[DATA IN THIS EXERCISE — start]

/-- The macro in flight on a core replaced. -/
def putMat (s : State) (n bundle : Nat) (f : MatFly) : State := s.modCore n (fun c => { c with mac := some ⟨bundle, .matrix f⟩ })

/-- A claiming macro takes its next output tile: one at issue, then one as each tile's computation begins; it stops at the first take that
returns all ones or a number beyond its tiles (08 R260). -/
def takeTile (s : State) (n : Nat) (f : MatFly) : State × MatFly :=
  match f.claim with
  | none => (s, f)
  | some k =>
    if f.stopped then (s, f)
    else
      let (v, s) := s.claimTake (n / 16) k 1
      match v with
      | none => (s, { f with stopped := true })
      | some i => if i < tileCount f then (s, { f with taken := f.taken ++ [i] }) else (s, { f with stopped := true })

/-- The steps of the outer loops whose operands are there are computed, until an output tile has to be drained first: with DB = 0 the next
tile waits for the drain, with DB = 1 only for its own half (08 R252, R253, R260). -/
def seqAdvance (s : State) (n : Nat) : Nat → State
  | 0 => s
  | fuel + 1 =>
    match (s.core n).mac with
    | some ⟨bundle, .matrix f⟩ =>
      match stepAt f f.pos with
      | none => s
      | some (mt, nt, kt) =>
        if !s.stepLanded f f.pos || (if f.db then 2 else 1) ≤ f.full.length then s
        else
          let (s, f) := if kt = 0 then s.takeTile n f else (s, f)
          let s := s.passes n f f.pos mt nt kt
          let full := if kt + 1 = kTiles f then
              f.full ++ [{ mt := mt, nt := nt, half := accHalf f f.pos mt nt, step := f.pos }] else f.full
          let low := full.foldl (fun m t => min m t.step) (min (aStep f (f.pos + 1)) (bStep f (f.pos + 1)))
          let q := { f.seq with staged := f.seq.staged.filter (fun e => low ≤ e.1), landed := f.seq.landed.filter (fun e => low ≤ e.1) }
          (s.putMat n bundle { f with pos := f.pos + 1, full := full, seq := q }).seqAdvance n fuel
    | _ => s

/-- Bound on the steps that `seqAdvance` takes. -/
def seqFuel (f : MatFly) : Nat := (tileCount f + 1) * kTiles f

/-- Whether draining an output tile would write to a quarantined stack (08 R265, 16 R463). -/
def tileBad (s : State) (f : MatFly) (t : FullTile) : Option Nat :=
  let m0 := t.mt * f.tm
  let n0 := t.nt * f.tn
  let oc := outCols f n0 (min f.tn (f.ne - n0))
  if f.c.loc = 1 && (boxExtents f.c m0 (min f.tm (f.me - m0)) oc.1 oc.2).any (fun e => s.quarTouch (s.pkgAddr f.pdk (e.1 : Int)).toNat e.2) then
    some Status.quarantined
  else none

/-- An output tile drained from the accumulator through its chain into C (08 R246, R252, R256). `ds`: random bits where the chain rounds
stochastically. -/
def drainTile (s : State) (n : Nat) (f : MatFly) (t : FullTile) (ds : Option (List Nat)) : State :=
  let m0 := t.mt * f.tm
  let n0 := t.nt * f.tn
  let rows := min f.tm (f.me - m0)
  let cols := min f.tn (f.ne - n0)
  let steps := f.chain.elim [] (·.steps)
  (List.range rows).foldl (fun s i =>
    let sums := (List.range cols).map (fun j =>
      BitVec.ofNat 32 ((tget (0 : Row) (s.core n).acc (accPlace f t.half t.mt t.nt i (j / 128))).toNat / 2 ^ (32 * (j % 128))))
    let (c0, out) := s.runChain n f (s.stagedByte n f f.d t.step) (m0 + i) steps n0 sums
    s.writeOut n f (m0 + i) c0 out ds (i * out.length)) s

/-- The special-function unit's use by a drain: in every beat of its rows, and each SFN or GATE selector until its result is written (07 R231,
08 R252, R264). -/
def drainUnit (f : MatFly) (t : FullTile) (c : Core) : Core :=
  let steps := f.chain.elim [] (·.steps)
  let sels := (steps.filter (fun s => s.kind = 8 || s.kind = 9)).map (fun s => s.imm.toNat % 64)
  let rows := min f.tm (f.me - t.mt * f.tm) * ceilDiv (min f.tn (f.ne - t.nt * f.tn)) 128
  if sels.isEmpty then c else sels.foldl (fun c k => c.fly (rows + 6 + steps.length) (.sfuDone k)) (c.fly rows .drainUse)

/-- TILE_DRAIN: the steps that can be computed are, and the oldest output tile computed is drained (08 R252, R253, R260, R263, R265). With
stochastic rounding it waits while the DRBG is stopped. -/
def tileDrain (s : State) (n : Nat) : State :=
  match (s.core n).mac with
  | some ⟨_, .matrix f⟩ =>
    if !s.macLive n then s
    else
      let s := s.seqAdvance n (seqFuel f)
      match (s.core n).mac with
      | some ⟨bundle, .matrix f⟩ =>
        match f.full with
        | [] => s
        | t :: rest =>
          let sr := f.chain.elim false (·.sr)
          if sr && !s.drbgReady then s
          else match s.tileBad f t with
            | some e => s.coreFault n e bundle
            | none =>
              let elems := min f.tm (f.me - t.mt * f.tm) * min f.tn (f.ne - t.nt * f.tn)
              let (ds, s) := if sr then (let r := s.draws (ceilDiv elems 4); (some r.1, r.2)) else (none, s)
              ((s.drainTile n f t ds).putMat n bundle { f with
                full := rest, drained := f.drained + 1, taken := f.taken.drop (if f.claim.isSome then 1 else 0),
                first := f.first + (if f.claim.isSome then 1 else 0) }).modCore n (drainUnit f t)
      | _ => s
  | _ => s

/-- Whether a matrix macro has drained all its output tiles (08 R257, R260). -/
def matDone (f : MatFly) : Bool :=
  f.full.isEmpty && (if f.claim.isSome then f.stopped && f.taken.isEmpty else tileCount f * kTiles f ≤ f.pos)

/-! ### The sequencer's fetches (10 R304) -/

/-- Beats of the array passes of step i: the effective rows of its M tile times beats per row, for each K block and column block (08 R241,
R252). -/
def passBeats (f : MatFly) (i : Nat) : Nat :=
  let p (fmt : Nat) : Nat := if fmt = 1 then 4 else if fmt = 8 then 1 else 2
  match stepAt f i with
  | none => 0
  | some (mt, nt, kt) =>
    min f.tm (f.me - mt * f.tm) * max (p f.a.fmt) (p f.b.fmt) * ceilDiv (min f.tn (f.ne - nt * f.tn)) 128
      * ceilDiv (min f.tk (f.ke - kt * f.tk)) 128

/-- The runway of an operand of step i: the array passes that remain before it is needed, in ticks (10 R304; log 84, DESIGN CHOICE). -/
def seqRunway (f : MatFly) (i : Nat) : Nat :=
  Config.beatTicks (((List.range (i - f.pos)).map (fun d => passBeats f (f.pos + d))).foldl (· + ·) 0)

[DATA IN THIS EXERCISE — finish]

→ **TO DO**: Your task is to retype all of the lines above exactly.

→ **ANSWER TO THE PROBLEM**:
/-- The macro in flight on a core replaced. -/
def putMat (s : State) (n bundle : Nat) (f : MatFly) : State := s.modCore n (fun c => { c with mac := some ⟨bundle, .matrix f⟩ })

/-- A claiming macro takes its next output tile: one at issue, then one as each tile's computation begins; it stops at the first take that
returns all ones or a number beyond its tiles (08 R260). -/
def takeTile (s : State) (n : Nat) (f : MatFly) : State × MatFly :=
  match f.claim with
  | none => (s, f)
  | some k =>
    if f.stopped then (s, f)
    else
      let (v, s) := s.claimTake (n / 16) k 1
      match v with
      | none => (s, { f with stopped := true })
      | some i => if i < tileCount f then (s, { f with taken := f.taken ++ [i] }) else (s, { f with stopped := true })

/-- The steps of the outer loops whose operands are there are computed, until an output tile has to be drained first: with DB = 0 the next
tile waits for the drain, with DB = 1 only for its own half (08 R252, R253, R260). -/
def seqAdvance (s : State) (n : Nat) : Nat → State
  | 0 => s
  | fuel + 1 =>
    match (s.core n).mac with
    | some ⟨bundle, .matrix f⟩ =>
      match stepAt f f.pos with
      | none => s
      | some (mt, nt, kt) =>
        if !s.stepLanded f f.pos || (if f.db then 2 else 1) ≤ f.full.length then s
        else
          let (s, f) := if kt = 0 then s.takeTile n f else (s, f)
          let s := s.passes n f f.pos mt nt kt
          let full := if kt + 1 = kTiles f then
              f.full ++ [{ mt := mt, nt := nt, half := accHalf f f.pos mt nt, step := f.pos }] else f.full
          let low := full.foldl (fun m t => min m t.step) (min (aStep f (f.pos + 1)) (bStep f (f.pos + 1)))
          let q := { f.seq with staged := f.seq.staged.filter (fun e => low ≤ e.1), landed := f.seq.landed.filter (fun e => low ≤ e.1) }
          (s.putMat n bundle { f with pos := f.pos + 1, full := full, seq := q }).seqAdvance n fuel
    | _ => s

/-- Bound on the steps that `seqAdvance` takes. -/
def seqFuel (f : MatFly) : Nat := (tileCount f + 1) * kTiles f

/-- Whether draining an output tile would write to a quarantined stack (08 R265, 16 R463). -/
def tileBad (s : State) (f : MatFly) (t : FullTile) : Option Nat :=
  let m0 := t.mt * f.tm
  let n0 := t.nt * f.tn
  let oc := outCols f n0 (min f.tn (f.ne - n0))
  if f.c.loc = 1 && (boxExtents f.c m0 (min f.tm (f.me - m0)) oc.1 oc.2).any (fun e => s.quarTouch (s.pkgAddr f.pdk (e.1 : Int)).toNat e.2) then
    some Status.quarantined
  else none

/-- An output tile drained from the accumulator through its chain into C (08 R246, R252, R256). `ds`: random bits where the chain rounds
stochastically. -/
def drainTile (s : State) (n : Nat) (f : MatFly) (t : FullTile) (ds : Option (List Nat)) : State :=
  let m0 := t.mt * f.tm
  let n0 := t.nt * f.tn
  let rows := min f.tm (f.me - m0)
  let cols := min f.tn (f.ne - n0)
  let steps := f.chain.elim [] (·.steps)
  (List.range rows).foldl (fun s i =>
    let sums := (List.range cols).map (fun j =>
      BitVec.ofNat 32 ((tget (0 : Row) (s.core n).acc (accPlace f t.half t.mt t.nt i (j / 128))).toNat / 2 ^ (32 * (j % 128))))
    let (c0, out) := s.runChain n f (s.stagedByte n f f.d t.step) (m0 + i) steps n0 sums
    s.writeOut n f (m0 + i) c0 out ds (i * out.length)) s

/-- The special-function unit's use by a drain: in every beat of its rows, and each SFN or GATE selector until its result is written (07 R231,
08 R252, R264). -/
def drainUnit (f : MatFly) (t : FullTile) (c : Core) : Core :=
  let steps := f.chain.elim [] (·.steps)
  let sels := (steps.filter (fun s => s.kind = 8 || s.kind = 9)).map (fun s => s.imm.toNat % 64)
  let rows := min f.tm (f.me - t.mt * f.tm) * ceilDiv (min f.tn (f.ne - t.nt * f.tn)) 128
  if sels.isEmpty then c else sels.foldl (fun c k => c.fly (rows + 6 + steps.length) (.sfuDone k)) (c.fly rows .drainUse)

/-- TILE_DRAIN: the steps that can be computed are, and the oldest output tile computed is drained (08 R252, R253, R260, R263, R265). With
stochastic rounding it waits while the DRBG is stopped. -/
def tileDrain (s : State) (n : Nat) : State :=
  match (s.core n).mac with
  | some ⟨_, .matrix f⟩ =>
    if !s.macLive n then s
    else
      let s := s.seqAdvance n (seqFuel f)
      match (s.core n).mac with
      | some ⟨bundle, .matrix f⟩ =>
        match f.full with
        | [] => s
        | t :: rest =>
          let sr := f.chain.elim false (·.sr)
          if sr && !s.drbgReady then s
          else match s.tileBad f t with
            | some e => s.coreFault n e bundle
            | none =>
              let elems := min f.tm (f.me - t.mt * f.tm) * min f.tn (f.ne - t.nt * f.tn)
              let (ds, s) := if sr then (let r := s.draws (ceilDiv elems 4); (some r.1, r.2)) else (none, s)
              ((s.drainTile n f t ds).putMat n bundle { f with
                full := rest, drained := f.drained + 1, taken := f.taken.drop (if f.claim.isSome then 1 else 0),
                first := f.first + (if f.claim.isSome then 1 else 0) }).modCore n (drainUnit f t)
      | _ => s
  | _ => s

/-- Whether a matrix macro has drained all its output tiles (08 R257, R260). -/
def matDone (f : MatFly) : Bool :=
  f.full.isEmpty && (if f.claim.isSome then f.stopped && f.taken.isEmpty else tileCount f * kTiles f ≤ f.pos)

/-! ### The sequencer's fetches (10 R304) -/

/-- Beats of the array passes of step i: the effective rows of its M tile times beats per row, for each K block and column block (08 R241,
R252). -/
def passBeats (f : MatFly) (i : Nat) : Nat :=
  let p (fmt : Nat) : Nat := if fmt = 1 then 4 else if fmt = 8 then 1 else 2
  match stepAt f i with
  | none => 0
  | some (mt, nt, kt) =>
    min f.tm (f.me - mt * f.tm) * max (p f.a.fmt) (p f.b.fmt) * ceilDiv (min f.tn (f.ne - nt * f.tn)) 128
      * ceilDiv (min f.tk (f.ke - kt * f.tk)) 128

/-- The runway of an operand of step i: the array passes that remain before it is needed, in ticks (10 R304; log 84, DESIGN CHOICE). -/
def seqRunway (f : MatFly) (i : Nat) : Nat :=
  Config.beatTicks (((List.range (i - f.pos)).map (fun d => passBeats f (f.pos + d))).foldl (· + ·) 0)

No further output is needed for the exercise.